During the Year ended 31 March 2024, the amount of per share dividend recognised as distributions to Equity Shareholders was Nil (31 March 2023 Nil).

In the event of liquidation of the Company, the holders of equity shares will be entitled to receive any of the remaining assets of the Company, after distribution of all preferential amounts. However, no such preferential amounts exists currently. The distribution will be in proportion to the number of equity shares held by the shareholder.

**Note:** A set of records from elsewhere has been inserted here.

-- ==== Sys2Proof/Machine/ConfigOps.lean ====
section
/-! DEFINITION. Loading the batch and the frits, the frit switch request (R585-R588), the debug unlock (R595), and the request of a reset domain
(R553). -/

namespace Sys2Proof.Machine

/-- A request of Gaffer firmware to memory (R456). -/
def gafferReq : Req := ⟨0x64, 16, false, 2, none⟩

/-! ## Lists of register settings (R581, R585) -/

/-- The entries of a block: OFFSET, WIDTH and VALUE, 16 bytes each (R581). -/
def parseEntries : Nat → List Byte → List CfgEntry
  | 0, _ => []
  | n + 1, bs => ⟨leAt bs 0 4, leAt bs 4 1, leAt bs 8 8⟩ :: parseEntries n (bs.drop 16)

/-- The reserved bytes of every entry are zero, and bytes 4-7 of VALUE where WIDTH is 4 (R581). -/
def entriesClean : Nat → List Byte → Bool
  | 0, _ => true
  | n + 1, bs => allZero (sliceBytes bs 5 3) && (decide (leAt bs 4 1 = 8) || allZero (sliceBytes bs 12 4)) && entriesClean n (bs.drop 16)

/-- WIDTH is 4 or 8, OFFSET is aligned to it, and it is the register's width where OFFSET names a register. -/
def widthOk (e : CfgEntry) : Bool :=
  (decide (e.width = 4) || decide (e.width = 8)) && decide (e.off % e.width = 0) &&
    (match regRow e.off with
      | some r => decide (r.width = 8 * e.width)
      | none => true)

/-- No two entries name the same offset. -/
def offsetsDiffer : List CfgEntry → Bool
  | [] => true
  | e :: es => !es.any (fun x => decide (x.off = e.off)) && offsetsDiffer es

/-- Every entry of a block meets the layout. -/
def entriesOk (n : Nat) (bs : List Byte) : Bool :=
  entriesClean n bs && (parseEntries n bs).all widthOk && offsetsDiffer (parseEntries n bs)

/-- The lockable registers (R579): those with an RWL field. -/
def lockable (off : Nat) : Bool :=
  match regRow off with
  | some r => decide (r.rwl ≠ 0)
  | none => false

/-- A register of Marver that a list may name (R586): RW, not lockable, and no MARVER_SSLOTs. -/
def marverTarget (off : Nat) : Bool :=
  match regRow off with
  | some r => decide (0x300000 ≤ off) && decide (off < 0x400000) && decide (r.rw ≠ 0) && decide (r.rwl = 0) &&
      !(decide (Reg.marverSslot 0 ≤ off) && decide ((off - Reg.marverSslot 0) % 0x80 = 0) && decide ((off - Reg.marverSslot 0) / 0x80 < 64))
  | none => false

/-- Whether an entry of the batch or a frit may name an offset (R586). -/
def fritTarget (off : Nat) : Bool :=
  [Reg.devSchedctl, Reg.devRunlim, Reg.devRegctl, Reg.devMemctl, Reg.puntyCfg].contains off ||
    (List.range 16).any (fun n => decide (off = Reg.devSres n)) ||
    (List.range 8).any (fun n => decide (off = Reg.devMtrigcfg n) || decide (off = Reg.devMtrigaddr n)) ||
    (List.range 4).any (fun k => (List.range 21).any (fun m => decide (off = Reg.devRegbud k m)) ||
      (List.range 17).any (fun n => decide (off = Reg.crucCway k n))) ||
    marverTarget off

/-- A list of register settings read from DRAM and checked (R585-R587): its entries, or the event that refuses it. -/
def readList (s : State) (ecc : MemEcc) (addr magic most : Nat) : State × Except Nat (List CfgEntry) :=
  let h := devRead s gafferReq ecc addr 32
  match h.2 with
  | .error _ => (h.1, .error 0x094F)
  | .ok hd =>
    let n := leAt hd 4 2
    if leAt hd 0 4 ≠ magic ∨ n = 0 ∨ most < n ∨ !allZero (sliceBytes hd 6 22) then (h.1, .error 0x094F)
    else
      let r := devRead h.1 gafferReq ecc (addr + 32) (16 * n)
      match r.2 with
      | .error _ => (r.1, .error 0x094F)
      | .ok bs =>
        if crc32c (hd.take 28 ++ bs) ≠ leAt hd 28 4 ∨ !entriesOk n bs then (r.1, .error 0x094F)
        else if !(parseEntries n bs).all (fun e => fritTarget e.off) then (r.1, .error 0x0950)
        else (r.1, .ok (parseEntries n bs))

/-- A list that fails its checks (R587): the stored copy stays. -/
def badLoad (s : State) (code : Nat) : State := (s.setRegBit Reg.devFritstat 6 true).logCfg code

/-- LOAD_BATCH (R587, R596): DEV_CFGLOAD with OP 1. -/
def execLoadBatch (who : Ident) (ecc : MemEcc) (s : State) : Out :=
  if !mgmt who then .next s
  else
    let r := readList s ecc (s.regFld Reg.devBatchaddr 6 42 * 64) 0x4254394A 8192
    match r.2 with
    | .error c => .next (badLoad r.1 c)
    | .ok l => .next ({ r.1 with cfg := { r.1.cfg with batch := some l } }.setRegBit Reg.devFritstat 9 true)

/-- A frit's list read from an address and stored (R587). -/
def loadFrit (s : State) (w : FritLoad) : State :=
  let r := readList s w.ecc w.addr 0x5446394A 254
  match r.2 with
  | .error c => badLoad r.1 c
  | .ok l => { r.1 with cfg := { r.1.cfg with frits := sput [] r.1.cfg.frits w.frit l } }.setRegBit Reg.devFritstat (16 + w.frit) true

/-- LOAD_FRIT (R587, R588, R596): DEV_CFGLOAD with OP 2; it waits while a switch is in progress. -/
def execLoadFrit (who : Ident) (frit : Fin 16) (ecc : MemEcc) (s : State) : Out :=
  let w : FritLoad := ⟨frit.val, s.regFld Reg.devFritaddr 6 42 * 64, ecc⟩
  if !mgmt who then .next s
  else if s.cfg.switching.isSome then .next { s with cfg := { s.cfg with waitingLoads := s.cfg.waitingLoads ++ [w] } }
  else .next (loadFrit s w)

/-- FRIT_SWITCH_REQUEST (R588, R596): a write of DEV_FRITCTL. -/
def execFritSwitchRequest (who : Ident) (v : BitVec 32) (s : State) : Out :=
  let next := bitsOf v.toNat 0 4
  let none' := decide (bitsOf v.toNat 4 1 = 1)
  if !mgmt who then .next s
  else if !none' && !s.regBit Reg.devFritstat (16 + next) then .next (s.setRegBit Reg.devFritstat 8 true)
  else .next ((s.setReg Reg.devFritctl (setBit (setFld 0#64 0 4 next) 4 none')).setRegBit Reg.devFritstat 5 true)

/-! ## Debug unlock (R595) -/

/-- The 32 challenge bytes. -/
def challengeBytes (s : State) (scope : Nat) : List Byte :=
  leBytes 16 (Config.challengeNonce s.fresh).toNat ++ leBytes 8 Config.serialNumber.toNat ++ leBytes 1 scope ++ leBytes 3 0 ++ leBytes 4 s.frmcnt

/-- DEV_DBGCHAL0-3 show the challenge. -/
def showChallenge (s : State) (bs : List Byte) : State :=
  (List.range 4).foldl (fun s i => s.setReg (Reg.devDbgchal i) (BitVec.ofNat 64 (leAt bs (8 * i) 8))) s

/-- DEBUG_REQUEST (R595): refused with the fuse DBGDIS blown, and after three denials. -/
def execDebugRequest (who : Ident) (scope : BitVec 4) (t : Nat) (s : State) : Out :=
  let s := s.at t
  if !mgmt who ∨ s.cfg.dbgDisFuse ∨ s.regFld Reg.devDbgstat 8 2 = 3 then .next s
  else
    let bs := challengeBytes s scope.toNat
    let s1 := (showChallenge s bs).setRegBit Reg.devDbgstat 4 true
    .next { s1 with cfg := { s1.cfg with challenge := some ⟨bs, scope.toNat, s1.now⟩ } }.nextFresh

/-- DEBUG_LOCK (R595): every unlock ends. -/
def execDebugLock (who : Ident) (s : State) : Out := .next (if mgmt who then s.setRegFld Reg.devDbgstat 0 4 0 else s)

/-- Whether Lehr A accepts a response (R595): the key's hash, the signature, and the challenge's age. -/
def responseOk (s : State) (c : Challenge) (bs : List Byte) : Bool :=
  decide (Config.sha384 (bs.take 96) = Config.debugKeyHash) && Config.ecdsaVerifies (bs.take 96) (Config.sha384 c.bytes) (bs.drop 96) &&
    decide (s.now ≤ c.issued + 60000000000)

/-- DEBUG_RESPONSE (R595): the response block at the address written, read by Lehr A; a challenge serves one response. -/
def execDebugResponse (who : Ident) (addr : BitVec 64) (ecc : MemEcc) (t : Nat) (s : State) : Out :=
  let s := s.at t
  match s.cfg.challenge with
  | none => .next s
  | some c =>
    if !mgmt who then .next s
    else
      let r := devRead s lehrAReq ecc (bitsOf addr.toNat 6 42 * 64) 192
      let s1 := ({ r.1 with cfg := { r.1.cfg with challenge := none } }).setRegBit Reg.devDbgstat 4 false
      let ok := match r.2 with
        | .ok bs => responseOk s c bs
        | .error _ => false
      if ok then .next ((((s1.setRegFld Reg.devDbgstat 0 4 c.scope).setRegBit Reg.devDbgstat 5 false).logCfg 0x0955).raise 0x0955 0xFF)
      else .next ((((s1.setRegBit Reg.devDbgstat 5 true).bumpSat Reg.devDbgstat 8 2).logCfg 0x0956).raise 0x0956 0xFF)

/-- CFG_EVLOG_READ (R597). -/
def execCfgEvlogRead (s : State) : Out :=
  .next { s with readData := s.cfg.log.head, cfg := { s.cfg with log := s.cfg.log.pop } }

/-! ## A device cold reset begins (R571, R573) -/

/-- The state as a device cold reset leaves it: every register and everything beside them at its reset value. What does not belong to the device stays:
the commands that wait, the flash, the fuses, what went to the host and onto the vehicle network, the pins, and the model's own counter; device time
stays until step 1 of R571 ends, and the Lehr dies are held till then. -/
def coldState (s : State) : State :=
  { State.reset with
    pending := s.pending, now := s.now, fresh := s.fresh, readData := s.readData, canOut := s.canOut, pins := s.pins
    rst := { State.reset.rst with flash := s.rst.flash, flashSize := s.rst.flashSize, perstn := s.rst.perstn, linkCap := s.rst.linkCap }
    cfg := { State.reset.cfg with arbFuses := s.cfg.arbFuses, dbgDisFuse := s.cfg.dbgDisFuse }
    bench := { State.reset.bench with hostOut := s.bench.hostOut }
    blow := { State.reset.blow with sent := s.blow.sent }
    lehrB := { State.reset.lehrB with lehrARuns := false, stoppedA := true, stoppedB := true } }

/-- What the Lehr dies hold, which a device cold reset after a main-rail failure does not reset (R652, R662): the LEHRA, LEHRB and THERM registers and what
stands beside them. Messages of the dies that were reset are gone. -/
def keepLehr (old new : State) : State :=
  { new with
    regs := (old.regs.filter (fun p => (decide (0x400000 ≤ p.1) && decide (p.1 < 0x500000)) || (decide (0x900000 ≤ p.1) && decide (p.1 < 0xA00000)))).foldl
      (fun m p => sput (regReset p.1) m p.1 p.2) new.regs
    lehrA := { old.lehrA with sigs := [], reports := [], lost := [], frames := [], ties := [], cmpFails := 0, alone := false }
    lehrB := old.lehrB, therm := old.therm, faultRecord := old.faultRecord }

/-- The balls at the start of a device cold reset (R660). -/
def coldPins (p : PinsState) (rails : Bool) : PinsState :=
  if rails then { p with mainPins := .held }
  else { p with mainPins := .held, lehrAPins := .held, lehrBPins := .held, flt00 := false, flt01 := false }

/-- A device cold reset is accepted (R554: it overrides every reset in progress). `rails` says that main rails came back while the Lehr dies ran (R652).
DEV_SECARBt takes the fused counts (R596), DEV_DBGSTAT.DISABLED the fuse. -/
def startCold (source : Nat) (requested rails : Bool) (s : State) : State :=
  let s0 := { coldState s with pins := coldPins s.pins rails }
  let s1 := if rails then keepLehr s s0 else s0
  let s2 := recordCause s1 8 0 source
  let s3 := { s2 with rst := { s2.rst with domains := [⟨8, 0, source, s2.now, false, requested, 0, []⟩] } }
  let s4 := s3.setReg Reg.resetStat (setFld (setBit 0#64 2 true) 3 4 1)
  let s5 := s.cfg.arbFuses.foldl (fun s p => s.setReg (Reg.devSecarb p.1) (BitVec.ofNat 64 p.2)) s4
  let s6 := s5.setRegBit Reg.devDbgstat 6 s.cfg.dbgDisFuse
  if requested then s6.setRegBit Reg.resetReqstat 16 true else s6

/-! ## RESET_REQ (R553) -/

/-- What a granted request for a domain without blocks does at once: a partition's commands and rings (R370), a lateral module's training (R478), and the
training of a camera or the link of an Ethernet port. -/
def beginRequested (s : State) (kind index : Nat) : State :=
  match kind with
  | 6 => settleFunction (resetFunction s index) index
  | 11 =>
    let s1 := clearLink ((s.resetReg (Reg.puntyMstat index)).resetReg (Reg.puntyMfail index)) index
    { s1 with fab := { s1.fab with narrowed := s1.fab.narrowed.filter (fun m => decide (m ≠ index)) } }
  | 12 => releaseDomains (startCamera s index)
  | 13 => releaseDomains (startEthernet s index)
  | _ => s

/-- Lehr A's answer in RESET_REQSTAT. -/
def requestAnswer (s : State) (code : Nat) : State := s.setRegFld Reg.resetReqstat 0 16 code

/-- RESET_REQ (R553, R554): granted, absorbed or refused. -/
def resetRequest (s : State) (kind index : Nat) : State :=
  if !domainIndexOk kind index then (requestAnswer s 0x090B).logReset 0x090B kind index
  else if kind = 8 then startCold 11 true false (requestAnswer s 0)
  else if kind = 1 then requestRestart (requestAnswer s (if restartAbsorbed s index then 0x0909 else 0)) index true
  else if inReset s (kind, index) then (requestAnswer s 0x0909).logReset 0x0909 kind index
  else beginRequested (startReset kind index 11 true (requestAnswer s 0)) kind index

/-- RESET_REQ (R553, R572): a write by another requester has no effect and is logged. -/
def execResetReq (who : Ident) (kind : BitVec 4) (index : BitVec 8) (t : Nat) (s : State) : Out :=
  let s := s.at t
  if mgmt who then .next (resetRequest s kind.toNat index.toNat) else .next (s.logReset 0x090A kind.toNat index.toNat)

/-- RESET_EVLOG_READ (R572, R573). -/
def execResetEvlogRead (s : State) : Out :=
  .next { s with readData := s.rst.log.head, rst := { s.rst with log := s.rst.log.pop } }

end Sys2Proof.Machine
end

On August 23, 2023, the Board of Directors of the Company had approved the allotment of 1,75,36,011 (One Crore Seventy-Five Lakh Thirty-Six Thousand and Eleven only) warrants, each convertible into, or exchangeable for, 1 (one) fully paid-up equity share of the Company of face value of ' 10/- each ("Warrants”) at a price of ' 45.62/- (Rupees Forty-Five and Sixty-Two Paisa only) each (including the warrant subscription price and the warrant exercise price) including premium of ' 35.62/- (Rupees Thirty-Five and Sixty-Two Paisa only) each, payable in cash per warrant aggregating upto ' 79,99,92,821.82 (Rupees Seventy-Nine Crore Ninety-Nine Lakh Ninety-Two Thousand Eight Hundred Twenty-One and Eighty-Two paisa only), against the receipt of 25% of the issue price (i.e. ' 11.405 per warrant) aggregating to ' 19,99,98,205.46 (Ninety Crore Ninety-Nine Lakh Ninety-Eight Thousand Two Hundred Five and Forty-Six Paisa Only). The Warrants will be convertible in equal number of equity shares of face value of ' 10/- each, on receipt of balance 75% of the issue price (i.e. ' 34.215 per warrant) within a period of 18 months from the date allotment of Warrants. During the year ended on 31 March 2024, the Company has allotted 6,57,600 equity shares upon receipt of a balance amount of aggregating to ' 2,24,99,784/- (Rupees Two Crores Twenty-Four Lakhs Ninety-Nine Thousand Seven Hundred and Eighty-Four Only) from one of the allottee pursuant to the exercise of his rights of conversion into equity shares in accordance with the provisions of SEBI (ICDR) Regulations, 2018

Nature and purpose of the reserve

a) Securities premium

Securities premium reserve is used to record the premium on issue of shares. The reserve can be utilised only for limited purposes such as issuance of bonus shares in accordance with the provisions of the Companies Act, 2013.

b) Retained earnings

Retained earnings represents the deficit in profit and loss account.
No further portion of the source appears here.